Unrelated to names, here’s a photo of Jasper (black & white) and Maisie. They are getting along fantastically well, and she even thought about playing with him in the snow. She didn’t, but she has only ever really played with her BFFs Lucy and Chrisse, so for her to even consider playing with him was very cool. Maisie wasn’t the same after we lost Lucy, and it’s been great to see her perk back up with Jasper around.
Sometimes the right name just shows up. The novel I’m releasing soon, With Perfect Clarity, has had that name since very early on. I can’t even remember it not having a title. And then sometimes it takes a while.
The homework for this week of the Cover Design class was to design a full book cover for one of our own books – the front, back, and spine. I already have a cover for my upcoming book, so I decided to go with book #2. I’ve been using The Selkie and the Sidhe as the working title, but it’s become clear that it needs a new title, partly because I’m getting tired of explaining to my friends and family what a Sidhe is. The other reason is that this title doesn’t say anything interesting about the story. It’s set right around Midsummer, so I’m playing with things along that theme. The current leader is At the Height of Midsummer. I briefly wondered if that was a bad idea – do I really want to be known as the author whose book titles all begin with prepositions? But really, there are worse things to be known for…so I’m waiting to see if this title sticks.
Since I’m still on the title fence, I decided to go with the working version for my assignment. My original thought was to use a photo of the Oregon coast for the art, since part of the story takes place along the Oregon coast (which was where I was at when I started writing it…maybe all that rain is inspiring after all…).
(I’m not posting the whole thing since I don’t own the image…sorry! pretend there’s a big, black rock sticking out of the ocean underneath the title.)
It’s not a bad cover – at least not unless Dean and Allyson’s assessment of it is, so we’ll see what they say about my homework. 🙂 I really like the colors and the background image. But it doesn’t imply the energy that the story contains. It’s a mellow, relaxed cover. It would work well for a book on meditation, not one about a selkie whose seal skin has been stolen, and a fairy who is being hunted by other fairies.
To contrast, here’s the top of the cover for my soon-to-be-released novel:
It’s the same font (Bodoni), but it has a totally different feel – and it does fit the story very well. There’s much more energy even in just this portion of the cover.

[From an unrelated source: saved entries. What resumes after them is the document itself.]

/-- The loop is proven intact: no break of it is known, so an ALARM of the next one acts (R217, R224). -/
def State.loopIntact (l : Nat) (s : State) : State :=
  s.modLoop l fun y => { y with intact := true, a := { y.a with heard := none }, b := { y.b with heard := none } }

/-- DISCOVER_RECEIVED (R224): a DISCOVER of the A end arrives at the B end; COUNT n proves the loop intact. -/
def execDiscoverReceived (p : TilePkt) (s : State) : Result :=
  guarded (.discoverReceived p) s <| s.tileReceive 4 p fun e s =>
    let l := p.port / 2
    if p.payload.length = 4 ∧ byteAt p.payload 2 ≠ e ∧ hdrAux p.hdr = s.dirCount l then
      (s.loopIntact l).evalLoop l (if s.loopState l = 4 then 2 else 0)
    else s

/-- CFG_REPLY (R237): the CFG command with its tag completes. -/
def State.cfgReply (l : Nat) (tag : Nat) (payload : List Byte) (s : State) : State :=
  match (s.loop l).cfg.find? fun e => e.1 == tag with
  | none => s
  | some e =>
    let r := byteAt payload 8
    if payload.length ≠ 12 ∨ 2 < r then s
    else
      let s1 := s.modLoop l fun y => { y with cfg := y.cfg.filter (· != e) }
      let len := match s1.flight? e.2.2 with
        | some f => if f.opcode = 0x0403 then 4 else 0
        | none => 0
      if r = 0 then s1.finalReply e.2.2 cOK len (if len = 4 then fieldAt payload 4 4 else 0) else s1.finalReply e.2.2 0x41 0 0

def execCfgReply (p : TilePkt) (s : State) : Result :=
  guarded (.cfgReply p) s <| s.tileReceive 8 p fun e s =>
    (s.cfgReply (p.port / 2) (hdrAux p.hdr) p.payload).relayTile (p.port / 2) (s.hopOfDist (p.port / 2) e (byteAt p.hdr 1 % 64)) 2 p.payload

/-- TILE_CFG_TIMEOUT (R237). -/
def execTileCfgTimeout (lp tag : Nat) (s : State) : Result :=
  guarded (.tileCfgTimeout lp tag) s <|
    match (s.loop lp).cfg.find? fun e => e.1 == tag with
    | none => s
    | some e => (s.modLoop lp fun y => { y with cfg := y.cfg.filter (· != e) }).finalReply e.2.2 cTIMEOUT 0 0

/-- TILE_STATUS (R237): stored; the tile has answered its POLL. -/
def execTileStatus (p : TilePkt) (s : State) : Result :=
  guarded (.tileStatus p) s <| s.tileReceive 10 p fun e s =>
    let l := p.port / 2
    let hop := s.hopOfDist l e (byteAt p.hdr 1 % 64)
    if p.payload.length ≠ 16 ∨ hop < 1 ∨ 32 < hop then s
    else (s.modTile l hop fun t => { t with status := p.payload, misses := 0, poll := none }).relayTile l hop 1 p.payload

/-- TILE_POLL (R237): background work polls each reachable tile that is not quarantined (R46). -/
def execTilePoll (lp hop : Nat) (s : State) : Result :=
  guarded (.tilePoll lp hop) s <|
    match s.ctrlEnd lp hop with
    | none => s
    | some e =>
      if s.powerState = 2 ∨ s.tileState lp hop = 4 then s
      else
        let tag := ((s.loop lp).cfgTag + 1) % 256
        let s1 := (s.modLoop lp fun y => { y with cfgTag := tag }).modTile lp hop fun t => { t with poll := some tag }
        s1.sendTile lp e 0x9 0 (s1.distOf lp e hop) tag 0 []

/-- TILE_ALARM (Table 7-16). -/
def State.postAlarm (l hop kind : Nat) (s : State) : State :=
  s.post 0x5A 0x6 (s.tilePort l hop) (hop + at' 8 kind + at' 16 (byteAt (s.tile l hop).status 2))

/-- TILE_POLL_TIMEOUT (R237): the third miss in a row of a reachable tile posts TILE_ALARM of kind 3. -/
def execTilePollTimeout (lp hop : Nat) (s : State) : Result :=
  guarded (.tilePollTimeout lp hop) s <|
    let t := s.tile lp hop
    if t.poll.isNone ∨ s.tileState lp hop = 0 then s
    else
      let s1 := s.modTile lp hop fun t => { t with poll := none, misses := t.misses + 1 }
      if t.misses + 1 = 3 then s1.postAlarm lp hop 3 else s1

And the images we chose – which you can’t see here, since I’m focusing on the title – tie in several major elements from the novel.
I have no idea what the cover for book #2 will look like, but this assignment was a great way to learn about cover design – as well as title choice. Putting together a cover that really does look pretty good, but which is drastically wrong for my book, drilled some concepts into my head in a way that reading about them never would have.